Work task
Word for word, print the entries that follow.

Material for the task
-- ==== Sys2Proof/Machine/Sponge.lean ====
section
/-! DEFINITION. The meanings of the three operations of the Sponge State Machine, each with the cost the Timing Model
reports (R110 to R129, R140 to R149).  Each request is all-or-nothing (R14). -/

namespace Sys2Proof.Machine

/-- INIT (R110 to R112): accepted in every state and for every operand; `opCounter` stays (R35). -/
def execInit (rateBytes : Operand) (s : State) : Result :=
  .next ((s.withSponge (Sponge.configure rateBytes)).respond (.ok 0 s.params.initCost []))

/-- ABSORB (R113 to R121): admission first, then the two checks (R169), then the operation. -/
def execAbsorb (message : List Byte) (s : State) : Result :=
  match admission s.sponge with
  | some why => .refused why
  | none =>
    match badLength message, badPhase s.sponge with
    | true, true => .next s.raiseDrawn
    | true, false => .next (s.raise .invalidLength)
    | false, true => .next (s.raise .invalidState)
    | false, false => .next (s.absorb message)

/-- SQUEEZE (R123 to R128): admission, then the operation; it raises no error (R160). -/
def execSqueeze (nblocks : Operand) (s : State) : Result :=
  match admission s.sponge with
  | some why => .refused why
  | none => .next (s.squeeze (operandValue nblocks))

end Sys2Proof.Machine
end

Answer
-- ==== Sys2Proof/Machine/Sponge.lean ====
section
/-! DEFINITION. The meanings of the three operations of the Sponge State Machine, each with the cost the Timing Model
reports (R110 to R129, R140 to R149).  Each request is all-or-nothing (R14). -/

namespace Sys2Proof.Machine

/-- INIT (R110 to R112): accepted in every state and for every operand; `opCounter` stays (R35). -/
def execInit (rateBytes : Operand) (s : State) : Result :=
  .next ((s.withSponge (Sponge.configure rateBytes)).respond (.ok 0 s.params.initCost []))

/-- ABSORB (R113 to R121): admission first, then the two checks (R169), then the operation. -/
def execAbsorb (message : List Byte) (s : State) : Result :=
  match admission s.sponge with
  | some why => .refused why
  | none =>
    match badLength message, badPhase s.sponge with
    | true, true => .next s.raiseDrawn
    | true, false => .next (s.raise .invalidLength)
    | false, true => .next (s.raise .invalidState)
    | false, false => .next (s.absorb message)

/-- SQUEEZE (R123 to R128): admission, then the operation; it raises no error (R160). -/
def execSqueeze (nblocks : Operand) (s : State) : Result :=
  match admission s.sponge with
  | some why => .refused why
  | none => .next (s.squeeze (operandValue nblocks))

end Sys2Proof.Machine
end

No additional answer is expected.